[Dataset entries]
=== Section Start ===

/-- CLIP: floor(s(t) + 0.5) leaves [lo, hi] at an instant of [0, Tc) (R142). -/
def clipped (s0 s1 : BitVec 64) (lo hi : Int) : Bool :=
  decide (floorHalf s0 < lo) || decide (hi < floorHalf s0) || flt64 (halfAbove hi) s1 || decide (floorHalf s1 < lo)

/-- Mean key of SMs, one binary64 addition after the other in address order (log entry 17). -/
def meanKey (keys : List (BitVec 32)) : BitVec 64 :=
  fdiv64 (keys.foldl (fun a k => fadd64 a (fto64 k)) 0) (fint64 keys.length)

/-- Current direction (R150): true for σ = -1. -/
def State.sigmaNext (s : State) (p : ArmPar) (neg : Bool) : Bool :=
  let i := s.sigGet p.isig
  if flt32 (fint32 p.idb) i then false else if flt32 i (fint32 (-(p.idb : Int))) then true else neg

/-- P5 for arm `m`. -/
def State.armP5 (s : State) (m : Nat) : State :=
  let pl := s.plan m
  let p := pl.par
  let x := s.armSt m
  let neg := s.sigmaNext p x.neg
  if !p.run then s.setPlan m { pl with mode := if x.run then .stop else .off, neg := neg, u0 := x.u0, u1 := x.u0 }
  else
    let raw := s.sigGet (0x1140 + m)
    let s := s.dpSeen [0x1140 + m, p.isig]
    let bad := fbad32 raw
    let s := s.armFlagIf bad m F.MDU_ARM_STAT_REF_INV
    let u1 := if bad then x.u0 else raw
    let start := !x.run
    let u0 := if start then u1 else x.u0
    let n0 := if start then 0 else x.n0
    let el := (s.members m).filter (fun a => (s.smr a).elig || (s.smr a).frozen)
    let pl := { pl with u0 := u0, u1 := u1, neg := neg, edges := [], startL := 0 }
    if el.isEmpty then s.setPlan m { pl with mode := .empty }
    else
      let vbar := meanKey (el.map (fun a => (s.smr a).key))
      let s := s.wr (R.MDU_ARM_VBAR m) (fto32 vbar)
      if !flt64 0 vbar then s.setPlan m { pl with mode := .zero, vbar := vbar, clip := true }
      else
        let tc := s.tc
        let hi : Int := el.length
        let lo : Int := if p.neg then -((el.filter s.isFb).length : Int) else 0
        let carry := fdiv64 x.acc (fint64 tc)
        let s0 := fdiv64 (fadd64 (fto64 u0) carry) vbar
        let s1 := fdiv64 (fadd64 (fto64 u1) carry) vbar
        let s := s.armFlagIf (clipped s0 s1 lo hi) m F.MDU_ARM_STAT_CLIP
        if start then s.setPlan m { pl with mode := .start, vbar := vbar, startL := clampI (floorHalf s0) lo hi }
        else
          let (es, c1) := pulsePass1 p.pulse (levelEdges tc s0 s1 n0 lo hi) [] 0
          let (es, c2) := pulsePass2 p.pulse tc es (x.lastEdge tc)
          (s.addFld (F.MDU_ARM_CARRY_CNT_V m) (c1 + c2)).setPlan m { pl with mode := .run, vbar := vbar, edges := es }

/-- MDU_EDGE_PLACEMENT at P5 release (R143). -/
def State.mduP5 (s : State) : State := (List.range 12).foldl (fun s m => s.armP5 m) s

/-! ## P6: selection (R141, R146 to R155, R414) -/

/-- Earliest instant from `t` on at which the dwell allows a transition (R149). -/
def Work.readyAt (w : Work) (p : ArmPar) (t : Nat) : Nat := if w.r.st = smBlock then t else max t (p.dwell - w.r.since)

/-- Candidate of R151 but for the dwell. -/
def Work.cand (w : Work) (p : ArmPar) (want : Nat → Bool) (fbOnly : Bool) : Bool :=
  w.r.elig && w.mv.isNone && w.re.isNone && want w.r.st && (w.fb || !fbOnly) && (p.refill == 0 || decide (1 ≤ w.r.tokens))
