/-- For every command and every state exec answers a next state; the queue of commands that wait is the same in it. The
spec describes every error of the unit as an effect on its state, so no command of the model ends in a fault or a
refusal. -/
def Obligations.CommandsCompleteAndLeaveTheQueue : Prop :=
  ∀ (c : Instr) (s : State), ∃ t, exec c s = .next t ∧ t.pending = s.pending

/-- For every state whose memory and register lists are in canonical form (indices strictly rising, no entry equal to what
an unlisted index reads as), a step that answers a next state answers one in canonical form, so that equal memories
are equal data. -/
def Obligations.StepsKeepTheCanonicalForm : Prop :=
  ∀ s t : State, s.Canonical → step s = .next t → t.Canonical

/-- State.reset has memory and registers in canonical form and no command waiting. -/
def Obligations.ResetMeetsTheInvariant : Prop :=
  State.reset.Canonical ∧ State.reset.pending = []

/-- An event of source n sets bit n mod 32 of INT_PEND(n div 32) (sources that the spec never lets become pending apart,
which an event leaves as they are). A write of 1 to that bit that meets a new event of the source leaves it set and
INT_SRCn_CFG.CNT counts the event (saturating). HINT_N[m] of a die that is not in reset is low if and only if
HINT_GLOBAL_EN is 1 and some source has its pending bit and its enable bit set, HINT_EN = 1 and HINT_SEL = m. -/
def Obligations.EventsPendAndDriveTheInterruptPins : Prop :=
  (∀ (s : State) (n k : Nat) (v q : BitVec 32), n < 256 →
    (neverPending n = false → (s.raiseWith n v q k).pends n = true) ∧ (neverPending n = true → s.raiseWith n v q k = s)) ∧
  (∀ (s : State) (time : Nat) (w : Fin 8) (mask coinc : BitVec 32) (b : Fin 32),
    mask.getLsbD b = true → coinc.getLsbD b = true → neverPending (32 * w + b) = false →
    s.Answers (.intPendClear time w mask coinc) time fun u t =>
      t.pends (32 * w + b) = true ∧ Counted (F.INT_SRC_CFG_CNT (32 * w + b)) u t) ∧
  ∀ (s : State) (m : Nat), s.Live → m < 4 →
    (s.hintLow m = true ↔ s.bit F.INT_CTL_HINT_GLOBAL_EN = true ∧ ∃ n, n < 256 ∧ s.pends n = true ∧
      s.fbit (F.INT_ENA_ENA (n / 32)) (n % 32) = true ∧ s.bit (F.INT_SRC_CFG_HINT_EN n) = true ∧ s.fld (F.INT_SRC_CFG_HINT_SEL n) = m)

/-- REGISTER_WRITE at an address that is not a multiple of 4 leaves the state as it was (its time apart). A word that the
host reads at such an address of the register block is 0x0000_0000, and a word that it writes there changes nothing.
(Every access of the model has 32 bits, as the host port has no other.) -/
def Obligations.UnalignedRegisterAccessesDoNothing : Prop :=
  (∀ (s : State) (time : Nat) (m : Acc) (addr : BitVec 40) (v : BitVec 32), addr.toNat % 4 ≠ 0 →
    exec (.registerWrite time m addr v) s = .next (s.tick time)) ∧
  (∀ (s : State) (a : Nat), a % 4 ≠ 0 → s.regRead a = (0, s)) ∧
  ∀ (s : State) (a : Nat) (e : EccErr) (v : BitVec 32), regOffset a ≠ none → a % 4 ≠ 0 →
    s.hostRead a e = (hsOk, 0, s) ∧ s.hostWrite a v = (hsOk, s)

/-- REGISTER_WRITE of v to a register whose write has no effect of its own: an RW field takes its bits of v, an RWL field
too while no image is committed and keeps its value once one is, a W1C field clears the bits that v has set, a field
of any other type keeps its value; nothing but that register changes. REGISTER_WRITE at an address that names no
register leaves the state as it was (its time apart). -/
def Obligations.RegisterWritesFollowTheFieldTypes : Prop :=
  ∀ (s : State) (time : Nat) (m : Acc) (addr : BitVec 40) (v : BitVec 32),
    ((∀ a, regOffset addr.toNat = some a → rowOf a = none) → exec (.registerWrite time m addr v) s = .next (s.tick time)) ∧
    ∀ a r, regOffset addr.toNat = some a → rowOf a = some r → (s.writes m a v).pick.isNone = true →
      s.Answers (.registerWrite time m addr v) time fun u t => Frame [a] [] [] u t ∧
        ∀ f ∈ r.fields, ∀ j, f.lo ≤ j → j < f.lo + f.w →
          (t.rd a).getLsbD j = match f.ty with
            | .rw => v.getLsbD j
            | .rwl => if s.bit F.CFC_STAT_NOIMG then v.getLsbD j else (u.rd a).getLsbD j
            | .w1c => (u.rd a).getLsbD j && !v.getLsbD j
            | _ => (u.rd a).getLsbD j

/-- Each of MUL, ADD, SUB, AND, OR, XOR, SHL, SHR, SAR, ADDI, SLT, SEL, LIL, LIH, FABS, FNEG and I2F, given to an engine
that executes it at once, completes: D (as ROT names it; v0 takes no write) holds the word of Table 8.2, the engine
stands at its next instruction, no flag is set, and no other part of the state changes. FABS and FNEG of a NaN give
0x7FC0_0000. -/
def Obligations.IntegerInstructionsWriteTheirResult : Prop :=
  ∀ (s : State) (n : Fin 32) (d a b c : Fin 64) (imm : BitVec 13) (w : BitVec 16),
    let x := s.eng n
    s.Writes n (.mul n false d a b) { op := 0x16, d := d, a := a, b := b } d (x.get a * x.get b) {} ∧
    s.Writes n (.add n false d a b) { op := 0x18, d := d, a := a, b := b } d (x.get a + x.get b) {} ∧
    s.Writes n (.sub n false d a b) { op := 0x19, d := d, a := a, b := b } d (x.get a - x.get b) {} ∧
    s.Writes n (.andW n false d a b) { op := 0x1A, d := d, a := a, b := b } d (x.get a &&& x.get b) {} ∧
    s.Writes n (.orW n false d a b) { op := 0x1B, d := d, a := a, b := b } d (x.get a ||| x.get b) {} ∧
    s.Writes n (.xorW n false d a b) { op := 0x1C, d := d, a := a, b := b } d (x.get a ^^^ x.get b) {} ∧
    s.Writes n (.shl n false d a b) { op := 0x1D, d := d, a := a, b := b } d (x.get a <<< ((x.get b).toNat % 32)) {} ∧
    s.Writes n (.shr n false d a b) { op := 0x1E, d := d, a := a, b := b } d (x.get a >>> ((x.get b).toNat % 32)) {} ∧
    s.Writes n (.sar n false d a b) { op := 0x1F, d := d, a := a, b := b } d ((x.get a).sshiftRight ((x.get b).toNat % 32)) {} ∧
    s.Writes n (.addi n false d a imm) { op := 0x20, d := d, a := a, imm := imm13 imm } d (x.get a + imm.signExtend 32) {} ∧
    s.Writes n (.slt n false d a b) { op := 0x21, d := d, a := a, b := b } d (if (x.get a).toInt < (x.get b).toInt then 1 else 0) {} ∧
    s.Writes n (.sel n false d a b c) { op := 0x22, d := d, a := a, b := b, c := c } d (if x.get c = 0 then x.get b else x.get a) {} ∧
    s.Writes n (.lil n false d w) { op := 0x23, d := d, imm := imm16 w } d (w.signExtend 32) {} ∧
    s.Writes n (.lih n false d w) { op := 0x24, d := d, imm := imm16 w } d (w ++ (x.get d).extractLsb' 0 16) {} ∧
    s.Writes n (.fabs n false d a) { op := 0x08, d := d, a := a } d (if fnan32 (x.get a) then 0x7FC00000 else x.get a &&& 0x7FFFFFFF) {} ∧
    s.Writes n (.fneg n false d a) { op := 0x09, d := d, a := a } d (if fnan32 (x.get a) then 0x7FC00000 else x.get a ^^^ 0x80000000) {} ∧
    s.Writes n (.i2f n false d a) { op := 0x0E, d := d, a := a } d (fint32 (x.get a).toInt) {}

=== Section End ===

**To do:** Up to and including the line that contains "let neg := s.sigmaNext p x.neg", restate word for word every line of the entries, starting from the first.

**Result of this task:**
/-- CLIP: floor(s(t) + 0.5) leaves [lo, hi] at an instant of [0, Tc) (R142). -/
def clipped (s0 s1 : BitVec 64) (lo hi : Int) : Bool :=
  decide (floorHalf s0 < lo) || decide (hi < floorHalf s0) || flt64 (halfAbove hi) s1 || decide (floorHalf s1 < lo)

/-- Mean key of SMs, one binary64 addition after the other in address order (log entry 17). -/
def meanKey (keys : List (BitVec 32)) : BitVec 64 :=
  fdiv64 (keys.foldl (fun a k => fadd64 a (fto64 k)) 0) (fint64 keys.length)

/-- Current direction (R150): true for σ = -1. -/
def State.sigmaNext (s : State) (p : ArmPar) (neg : Bool) : Bool :=
  let i := s.sigGet p.isig
  if flt32 (fint32 p.idb) i then false else if flt32 i (fint32 (-(p.idb : Int))) then true else neg

/-- P5 for arm `m`. -/
def State.armP5 (s : State) (m : Nat) : State :=
  let pl := s.plan m
  let p := pl.par
  let x := s.armSt m
  let neg := s.sigmaNext p x.neg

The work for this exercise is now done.